Have you ever ridden a subway cart and seen a businessman in a crisp suit carrying a fancy leather suitcase? Next to you, was there a family with their luggage, making their way to the airport? In that same cart, did another man happen to step on, tell a long tragic story, and beg the crowd for loose change? Class structure is an undeniable ever-so present system that distributes society into three main categories – upper class, middle class, and lower class. In New York City, with the rich living just blocks away from the poor, it isn’t difficult to find the contrasting differences in both lifestyles. However, not every city is New York City, and not everyone can have the opportunity to see the stark differences in class. Artists give insight into the different lifestyles that people of different classes live and really reinforce the general implications associated with each standard of living.

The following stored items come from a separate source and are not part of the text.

/-! ### A step of a rail-up -/

@[simp] theorem State.startUpStep_railStep (s : State) (k : Nat) : (s.startUpStep k).seq.railStep = k := rfl
@[simp] theorem State.startUpStep_rising (s : State) (k : Nat) : (s.startUpStep k).seq.rising = true := rfl
@[simp] theorem State.startUpStep_pending (k : Nat) : (s.startUpStep k).pending = s.pending := rfl
@[simp] theorem State.startUpStep_now (k : Nat) : (s.startUpStep k).now = s.now := rfl
@[simp] theorem State.startUpStep_free (k : Nat) : (s.startUpStep k).free = s.free := rfl
@[simp] theorem State.startUpStep_strap (k : Nat) : (s.startUpStep k).strap = s.strap := rfl
@[simp] theorem State.startUpStep_mem (k : Nat) : (s.startUpStep k).mem = s.mem := rfl
@[simp] theorem State.startUpStep_panel (k : Nat) : (s.startUpStep k).panel = s.panel := rfl
@[simp] theorem State.startUpStep_drills (k : Nat) : (s.startUpStep k).drills = s.drills := rfl
@[simp] theorem State.startUpStep_scan (k : Nat) : (s.startUpStep k).scan = s.scan := rfl
@[simp] theorem State.startUpStep_alm (k : Nat) : (s.startUpStep k).alm = s.alm := rfl
@[simp] theorem State.startUpStep_pgh (k : Nat) : (s.startUpStep k).pgh = s.pgh := rfl
@[simp] theorem State.startUpStep_therm (k : Nat) : (s.startUpStep k).therm = s.therm := rfl
@[simp] theorem State.startUpStep_ledger (k : Nat) : (s.startUpStep k).ledger = s.ledger := rfl
@[simp] theorem State.startUpStep_rw (k : Nat) : (s.startUpStep k).rw = s.rw := rfl
@[simp] theorem State.startUpStep_clock (k : Nat) : (s.startUpStep k).clock = s.clock := rfl
@[simp] theorem State.startUpStep_pwr (k : Nat) : (s.startUpStep k).pwr = s.pwr := rfl
@[simp] theorem State.startUpStep_link (k : Nat) : (s.startUpStep k).link = s.link := rfl
@[simp] theorem State.startUpStep_acc (k : Nat) : (s.startUpStep k).acc = s.acc := rfl
@[simp] theorem State.startUpStep_rtc (k : Nat) : (s.startUpStep k).rtc = s.rtc := rfl
@[simp] theorem State.startUpStep_otp (k : Nat) : (s.startUpStep k).otp = s.otp := rfl
@[simp] theorem State.startUpStep_flt (k : Nat) : (s.startUpStep k).flt = s.flt := rfl
@[simp] theorem State.startUpStep_up (k : Nat) : (s.startUpStep k).up = s.up := rfl

/-! ### A rail's drop -/

@[simp] theorem State.startDrop_railStep (s : State) (k : Nat) : (s.startDrop k).seq.railStep = k := rfl
@[simp] theorem State.startDrop_rising (s : State) (k : Nat) : (s.startDrop k).seq.rising = false := rfl
@[simp] theorem State.startDrop_pending (k : Nat) : (s.startDrop k).pending = s.pending := rfl
@[simp] theorem State.startDrop_now (k : Nat) : (s.startDrop k).now = s.now := rfl
@[simp] theorem State.startDrop_free (k : Nat) : (s.startDrop k).free = s.free := rfl
@[simp] theorem State.startDrop_strap (k : Nat) : (s.startDrop k).strap = s.strap := rfl
@[simp] theorem State.startDrop_mem (k : Nat) : (s.startDrop k).mem = s.mem := rfl
@[simp] theorem State.startDrop_drills (k : Nat) : (s.startDrop k).drills = s.drills := rfl
@[simp] theorem State.startDrop_scan (k : Nat) : (s.startDrop k).scan = s.scan := rfl
@[simp] theorem State.startDrop_alm (k : Nat) : (s.startDrop k).alm = s.alm := rfl
@[simp] theorem State.startDrop_pgh (k : Nat) : (s.startDrop k).pgh = s.pgh := rfl
@[simp] theorem State.startDrop_ledger (k : Nat) : (s.startDrop k).ledger = s.ledger := rfl
@[simp] theorem State.startDrop_rw (k : Nat) : (s.startDrop k).rw = s.rw := rfl
@[simp] theorem State.startDrop_clock (k : Nat) : (s.startDrop k).clock = s.clock := rfl
@[simp] theorem State.startDrop_pwr (k : Nat) : (s.startDrop k).pwr = s.pwr := rfl
@[simp] theorem State.startDrop_link (k : Nat) : (s.startDrop k).link = s.link := rfl
@[simp] theorem State.startDrop_acc (k : Nat) : (s.startDrop k).acc = s.acc := rfl
@[simp] theorem State.startDrop_rtc (k : Nat) : (s.startDrop k).rtc = s.rtc := rfl
@[simp] theorem State.startDrop_otp (k : Nat) : (s.startDrop k).otp = s.otp := rfl
@[simp] theorem State.startDrop_flt (k : Nat) : (s.startDrop k).flt = s.flt := rfl
@[simp] theorem State.startDrop_up (k : Nat) : (s.startDrop k).up = s.up := rfl

/-! ### A frame on RPTX -/

@[simp] theorem State.sendFrame_sent (s : State) (f : PortFrame) : (s.sendFrame f).rw.sent = s.rw.sent ++ [f] := rfl
@[simp] theorem State.sendFrame_pending (f : PortFrame) : (s.sendFrame f).pending = s.pending := rfl
@[simp] theorem State.sendFrame_now (f : PortFrame) : (s.sendFrame f).now = s.now := rfl
@[simp] theorem State.sendFrame_free (f : PortFrame) : (s.sendFrame f).free = s.free := rfl
@[simp] theorem State.sendFrame_strap (f : PortFrame) : (s.sendFrame f).strap = s.strap := rfl
@[simp] theorem State.sendFrame_mem (f : PortFrame) : (s.sendFrame f).mem = s.mem := rfl
@[simp] theorem State.sendFrame_panel (f : PortFrame) : (s.sendFrame f).panel = s.panel := rfl
@[simp] theorem State.sendFrame_drills (f : PortFrame) : (s.sendFrame f).drills = s.drills := rfl
@[simp] theorem State.sendFrame_scan (f : PortFrame) : (s.sendFrame f).scan = s.scan := rfl
@[simp] theorem State.sendFrame_alm (f : PortFrame) : (s.sendFrame f).alm = s.alm := rfl
@[simp] theorem State.sendFrame_pgh (f : PortFrame) : (s.sendFrame f).pgh = s.pgh := rfl
@[simp] theorem State.sendFrame_therm (f : PortFrame) : (s.sendFrame f).therm = s.therm := rfl
@[simp] theorem State.sendFrame_ledger (f : PortFrame) : (s.sendFrame f).ledger = s.ledger := rfl
@[simp] theorem State.sendFrame_clock (f : PortFrame) : (s.sendFrame f).clock = s.clock := rfl
@[simp] theorem State.sendFrame_tree (f : PortFrame) : (s.sendFrame f).tree = s.tree := rfl
@[simp] theorem State.sendFrame_seq (f : PortFrame) : (s.sendFrame f).seq = s.seq := rfl
@[simp] theorem State.sendFrame_pwr (f : PortFrame) : (s.sendFrame f).pwr = s.pwr := rfl
@[simp] theorem State.sendFrame_link (f : PortFrame) : (s.sendFrame f).link = s.link := rfl
@[simp] theorem State.sendFrame_acc (f : PortFrame) : (s.sendFrame f).acc = s.acc := rfl
@[simp] theorem State.sendFrame_rtc (f : PortFrame) : (s.sendFrame f).rtc = s.rtc := rfl
@[simp] theorem State.sendFrame_otp (f : PortFrame) : (s.sendFrame f).otp = s.otp := rfl
@[simp] theorem State.sendFrame_flt (f : PortFrame) : (s.sendFrame f).flt = s.flt := rfl
@[simp] theorem State.sendFrame_up (f : PortFrame) : (s.sendFrame f).up = s.up := rfl

/-! ### A record abandoned -/

@[simp] theorem State.abandonRecord_pending : (s.abandonRecord).pending = s.pending := rfl
@[simp] theorem State.abandonRecord_now : (s.abandonRecord).now = s.now := rfl
@[simp] theorem State.abandonRecord_free : (s.abandonRecord).free = s.free := rfl
@[simp] theorem State.abandonRecord_strap : (s.abandonRecord).strap = s.strap := rfl
@[simp] theorem State.abandonRecord_mem : (s.abandonRecord).mem = s.mem := rfl
@[simp] theorem State.abandonRecord_panel : (s.abandonRecord).panel = s.panel := rfl
@[simp] theorem State.abandonRecord_drills : (s.abandonRecord).drills = s.drills := rfl
@[simp] theorem State.abandonRecord_scan : (s.abandonRecord).scan = s.scan := rfl
@[simp] theorem State.abandonRecord_alm : (s.abandonRecord).alm = s.alm := rfl
@[simp] theorem State.abandonRecord_pgh : (s.abandonRecord).pgh = s.pgh := rfl
@[simp] theorem State.abandonRecord_therm : (s.abandonRecord).therm = s.therm := rfl
@[simp] theorem State.abandonRecord_ledger : (s.abandonRecord).ledger = s.ledger := rfl
@[simp] theorem State.abandonRecord_clock : (s.abandonRecord).clock = s.clock := rfl
@[simp] theorem State.abandonRecord_tree : (s.abandonRecord).tree = s.tree := rfl
@[simp] theorem State.abandonRecord_seq : (s.abandonRecord).seq = s.seq := rfl
@[simp] theorem State.abandonRecord_pwr : (s.abandonRecord).pwr = s.pwr := rfl
@[simp] theorem State.abandonRecord_link : (s.abandonRecord).link = s.link := rfl
@[simp] theorem State.abandonRecord_rtc : (s.abandonRecord).rtc = s.rtc := rfl
@[simp] theorem State.abandonRecord_otp : (s.abandonRecord).otp = s.otp := rfl
@[simp] theorem State.abandonRecord_flt : (s.abandonRecord).flt = s.flt := rfl
@[simp] theorem State.abandonRecord_up : (s.abandonRecord).up = s.up := rfl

Taxi Driver the movie, approaches class structure from the low end of the spectrum. Travis Bickle is a Vietnam Veteran and an ex-Marine out of work. He doesn’t have a lot of money, and is forced to become a taxi driver to make a living. Working the night shift (the worst shift), Travis usually drives the bottom feeders of New York City from borough to borough, and regularly cleans blood and semen from the backseat of his taxi. His terrible job exposes him to guns, violence, drugs, and prostitution – child position to be more precise. He is unaware of social norms such as a first date should not be to see a Swedish sex education film inside an adult movie theatre. By the end of the film, Travis finds himself plotting to assassinate the presidential candidate, Senator Palantine, and shooting at the pimp of a prostitution ring. The director, Martin Scorsese, shows the audience of the film all the horrors that lower class citizens are exposed to – horrors that seem to almost become inherent to the lifestyle of the lower class.

taxi-driver-robert-de-niro-in-martin-scorsese-movie

Artists can paint an entire picture for audiences and form the way their audiences think of certain scenarios – including the lives of the poor and rich. Whether in film, literature, or art, they show the audience what they want the audience to see.